Пропавшие без вести - Степан Злобин
Шрифт:
Интервал:
Закладка:
— Шнеллер! — гаркнул фашист и хлестнул Чернявского резиновой плетью.
— …она взобралась на этот кусочек масла и выскочила на волю, товарищи! — выкрикнул врач сдавленным болью голосом. — Не падать духом!.. Прощайте, товарищи! Фашисты будут разбиты!
Немец буквально вышиб его пинком из подвала.
— Когда ты висишь на веревке и будешь барахтаться лапками, масла из воздуха не собьешь! — яростно сказал вслед Чернявскому Васька-матрос.
Чернявский успел разбудить в Иване желание жить, не внушив надежды на жизнь. «Ефрейтор смерти» исправно являлся за своими жертвами, другие гитлеровцы таскали узников на допросы под пытками и возвращали их в подвал изломанными, измочаленными мешками костей…
Подвал начал пустеть: одних успели казнить, другие умерли от мучений и пыток. Несколько дней в подвал не приводили новых арестантов. Их оставалось десятеро, как и Иван безнадежных смертников.
— А что, как придет этот самый ефрейтор, кинуться на него, парабеллум отнять, придушить самого — да всем разом за дверь… — разыгралось воображение Васьки-матроса. — Ну, пусть там будет два фрица, пусть — три. Неужто внезапностью не одолеем!..
— А дальше что? А наручники? Кабы не в железках этих проклятых! — возразил другой сосед Балашова, Гриша Дородный.
— А там поглядеть, что будет! — подхватил Балашов.
— Ну, расстреляют — и что! — сказал Гриша.

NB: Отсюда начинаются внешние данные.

-- ==== Sys2Proof/Laws/Ops.lean ====
section
/-! SUPPORT. What the shared operations answer: guest-memory words, voice-record words, the interrupt evaluation, the
canonical form of memory, and the registers of a well-formed configuration. -/

namespace Sys2Proof.Machine

/-! ## Memory -/

/-- A store of a word keeps guest memory in canonical form. -/
theorem storeWord_wf {s : State} (h : Memory.wf s.mem = true) (p : Nat) (v : Word) :
    Memory.wf (storeWord p v s).mem = true :=
  Memory.wf_store p _ h

/-- A DMA run keeps guest memory in canonical form. -/
theorem storeRun_wf {s : State} (h : Memory.wf s.mem = true) (p : Nat) (bytes : List Byte) :
    Memory.wf (storeRun p bytes s).mem = true :=
  Memory.wf_store p _ h

/-- Racing stores of the guest CPU keep guest memory in canonical form and inside its size (rules R61, R67). -/
theorem Memory.ok_raced {n : Nat} {m : Memory} (cs : List Host.Cell) (h : Memory.ok n m = true) :
    Memory.ok n (m.raced n cs) = true := by
  induction cs generalizing m with
  | nil => exact h
  | cons c cs ih =>
    refine ih ?_
    split
    · rename_i hc
      simp only [Memory.ok, Bool.and_eq_true] at *
      exact ⟨Cells.wf_put _ _ h.1, Cells.keysIn_put _ (by simpa using hc) h.2⟩
    · exact h

theorem State.race_ok {s : State} (h : Memory.ok s.cfg.ramSize s.mem = true) :
    Memory.ok s.race.cfg.ramSize s.race.mem = true :=
  Memory.ok_raced _ h

/-- Racing stores touch guest memory alone, so they may be taken before or after a register store or a call's record. -/
theorem State.race_setTopReg (s : State) (r : TopReg) (v : Word) : (s.setTopReg r v).race = s.race.setTopReg r v := rfl

theorem State.race_log (s : State) (c : Call) : (s.log c).race = s.race.log c := rfl

/-- Without racing stores an access leaves the state as it is: the premise of rule R67. -/
theorem State.race_of_nil {s : State} (h : s.races = []) : s.race = s := by
  obtain ⟨⟩ := s
  subst h
  rfl

/-- Guest memory is in canonical form at reset. -/
theorem reset_mem_wf : Memory.wf State.reset.mem = true := rfl

/-- A store inside guest memory keeps it in canonical form and inside its size (rule R61). -/
theorem Memory.ok_store {n p : Nat} {m : Memory} {bs : List Byte} (h : Memory.ok n m = true) (hp : p + bs.length ≤ n) :
    Memory.ok n (m.store p bs) = true := by
  simp only [Memory.ok, Bool.and_eq_true] at *
  exact ⟨Memory.wf_store p bs h.1, Memory.keysIn_store (fun i hi => by simp; omega) h.2⟩

theorem memRead32_ok {p : Nat} {s : State} (h : p + 4 ≤ s.cfg.ramSize) :
    memRead32 p s = .ok (s.race.mem.word p) (s.race.log (.readBytes p 4)) :=
  if_pos h

theorem memWrite32_ok {p : Nat} {s : State} (h : p + 4 ≤ s.cfg.ramSize) (v : Word) :
    memWrite32 p v s = .ok () (storeWord p v s.race) :=
  if_pos h

/-- DescRead of a descriptor that can be read (rule R151). -/
theorem descRead_ok {T i : Nat} {s : State} (h : s.descInRam T i = true) :
    descRead T i s = .ok (s.race.mem.word (s.cfg.descAddr T i)) (s.race.log (.readBytes (s.cfg.descAddr T i) 4)) := by
  simp only [State.descInRam, State.inRam, Bool.and_eq_true, decide_eq_true_eq] at h
  rw [descRead, if_pos h.1, memRead32_ok h.2]

/-- DescRead of any other descriptor raises the fault, and no byte is read (rules R151, R157). -/
theorem descRead_out {T i : Nat} {s : State} (h : s.descInRam T i = false) :
    descRead T i s = raise .guestMemoryOutOfRange s := by
  simp only [State.descInRam, State.inRam, Bool.and_eq_false_iff, decide_eq_false_iff_not] at h
  rw [descRead, memRead32]
  split
  · exact if_neg (h.resolve_left (· ‹_›))
  · rfl

/-- An address sum at or above 2^32 is no readable descriptor (rule R157). -/
theorem State.descInRam_of_le {T i : Nat} {s : State} (h : addrLimit ≤ s.cfg.descAddr T i) :
    s.descInRam T i = false := by
  simp only [State.descInRam, Bool.and_eq_false_iff, decide_eq_false_iff_not]
  exact .inl (Nat.not_lt.mpr h)

/-- A run of one byte or more at an address sum at or above 2^32 is out of bounds (rule R157). -/
theorem Config.dmaInBounds_of_le {cfg : Config} {p n : Nat} (hn : 0 < n) (h : addrLimit ≤ p) :
    cfg.dmaInBounds p n = false := by
  simp only [Config.dmaInBounds, Bool.and_eq_false_iff, decide_eq_false_iff_not]
  exact .inl (by omega)

/-! ## Registers -/

/-- Storing one named register leaves every other as it was (rule R24). -/
theorem State.topReg_setTopReg_ne {s : State} (hw : s.cfg.wf = true) {r r' : TopReg} (v : Word) (h : r' ≠ r)
    (hr : r ∈ TopReg.all := by decide) (hr' : r' ∈ TopReg.all := by decide) :
    (s.setTopReg r v).topReg r' = s.topReg r' :=
  State.topReg_setTopReg_of_ne (fun he => h (Config.addrOf_inj hw hr' hr he)) v

/-- A store of an entry at an in-range multiple of 4 keeps the banks in canonical form (rules R20 to R22). -/
theorem Bank.ok_setReg {s : State} (h : ∀ w, Bank.ok w (s.bank w) = true) {w : Window} {a : Nat} (v : Word)
    (ha : a % 4 = 0 ∧ a < w.size) : ∀ w', Bank.ok w' ((s.setReg w a v).bank w') = true := by
  intro w'
  rw [State.setReg, State.bank_setBank]
  split
  · subst_vars
    have := h w'
    simp only [Bank.ok, Bool.and_eq_true] at *
    exact ⟨Cells.wf_put a v this.1, Cells.keysIn_put v (by simp [ha]) this.2⟩
  · exact h w'

/-- After the interrupt evaluation ISTS.G shows the line's level, whatever it showed before (rules R125, R306). -/
theorem updateIrq_line {s : State} (hw : s.cfg.wf = true) :
    ((updateIrq s).topReg .ists &&& (updateIrq s).cfg.field.istsGlobal) != 0#32 ↔ (updateIrq s).irqLine = true := by
  have hm := (Config.masks hw).global_ne
  simp only [updateIrq, State.driveIrq_topReg, State.topReg_setTopReg_self, Config.istsAfterIrq, State.driveIrq_cfg,
    State.setTopReg_cfg, State.driveIrq_irqLine]
  generalize s.cfg.irqPending _ _ = b
  generalize s.cfg.field.istsGlobal = g at *
  cases b
  · simp only [Bool.false_eq_true, if_false]
    rw [BitVec.and_assoc]
    simp
  · simp only [if_true]
    have : (s.topReg .ists ||| g) &&& g = g := by
      refine BitVec.eq_of_getLsbD_eq fun i hi => ?_
      simp only [BitVec.getLsbD_and, BitVec.getLsbD_or]
      cases (s.topReg .ists).getLsbD i <;> cases g.getLsbD i <;> rfl
    rw [this]
    simpa using hm

/-! ## Voice records -/

theorem checkHandle_ok {h : Word} {s : State} (hv : validHandle h = true) : checkHandle h s = .ok () s :=
  if_pos (of_decide_eq_true hv)

theorem checkHandle_invalid {h : Word} {s : State} (hv : validHandle h = false) :
    checkHandle h s = raise .invalidVoiceHandle s :=
  if_neg (of_decide_eq_false hv)

/-- VGet of a valid voice whose word is in guest memory (rule R201). -/
theorem vget_ok {h mask : Word} {off : Nat} {s : State} (hv : validHandle h = true)
    (hr : s.inRam (s.voiceWord h off) = true) :
    vget h off mask s =
      .ok (getf (s.race.mem.word (s.voiceWord h off)) mask) (s.race.log (.readBytes (s.voiceWord h off) 4)) := by
  simp only [vget, checkHandle_ok hv, Res.bind, memRead32_ok (of_decide_eq_true hr)]

/-- VSet of a valid voice whose word is in guest memory: a read and a write of that word, and the guest CPU may store
before either, so a store to the same word between the two is lost (rules R67, R74, R202). -/
theorem vset_ok {h mask : Word} {off : Nat} {s : State} (hv : validHandle h = true)
    (hr : s.inRam (s.voiceWord h off) = true) (x : Word) :
    vset h off mask x s = .ok () (storeWord (s.voiceWord h off) (setf (s.race.mem.word (s.voiceWord h off)) mask x)
      (s.race.log (.readBytes (s.voiceWord h off) 4)).race) := by
  have hr' : s.voiceWord h off + 4 ≤ s.cfg.ramSize := of_decide_eq_true hr
  simp only [vset, checkHandle_ok hv, Res.bind, memRead32_ok hr']
  exact memWrite32_ok (s := s.race.log _) hr' _

theorem vget_invalid {h mask : Word} {off : Nat} {s : State} (hv : validHandle h = false) :
    vget h off mask s = raise .invalidVoiceHandle s := by
  simp only [vget, checkHandle_invalid hv, raise, Res.bind]

theorem vset_invalid {h mask : Word} {off : Nat} {s : State} (hv : validHandle h = false) (x : Word) :
    vset h off mask x s = raise .invalidVoiceHandle s := by
  simp only [vset, checkHandle_invalid hv, raise, Res.bind]

/-- Two voices' records do not overlap: a word in the record of one is apart from a word in the record of the other
(rule R200). -/
theorem State.voiceWord_apart (s : State) {a b : Word} {i j : Nat} (h : a ≠ b) (hi : i + 4 ≤ voiceRecordSize)
    (hj : j + 4 ≤ voiceRecordSize) :
    s.voiceWord a i + 4 ≤ s.voiceWord b j ∨ s.voiceWord b j + 4 ≤ s.voiceWord a i := by
  have hne : a.toNat ≠ b.toNat := fun he => h (BitVec.eq_of_toNat_eq he)
  simp only [State.voiceWord, voiceRecord, voiceRecordSize] at *
  omega

end Sys2Proof.Machine
end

— А так тебе будет что? Повесят, надеешься? Или мечтаешь — веревка слаще?! — издевательски спросил Васька,
И в этот момент громыхнул железный засов. «Ефрейтор смерти» лучом фонаря пробежал по подвалу, пересчитал их раз, другой, третий, скомандовал встать и выходить наружу.
Четверо автоматчиков ожидали их в полутемном коридоре за дверью подвала…
Когда их провели по подвальному коридору, когда, тяжело поднимая ноги по крутым ступеням и трудно дыша, они взошли наверх, и из-за двери в глаза им ударил солнечный день, — Иван зажмурился, как от боли. Он ожидал, что сейчас на улице ночь… Кирпичная стенка двора была вся избита пулями.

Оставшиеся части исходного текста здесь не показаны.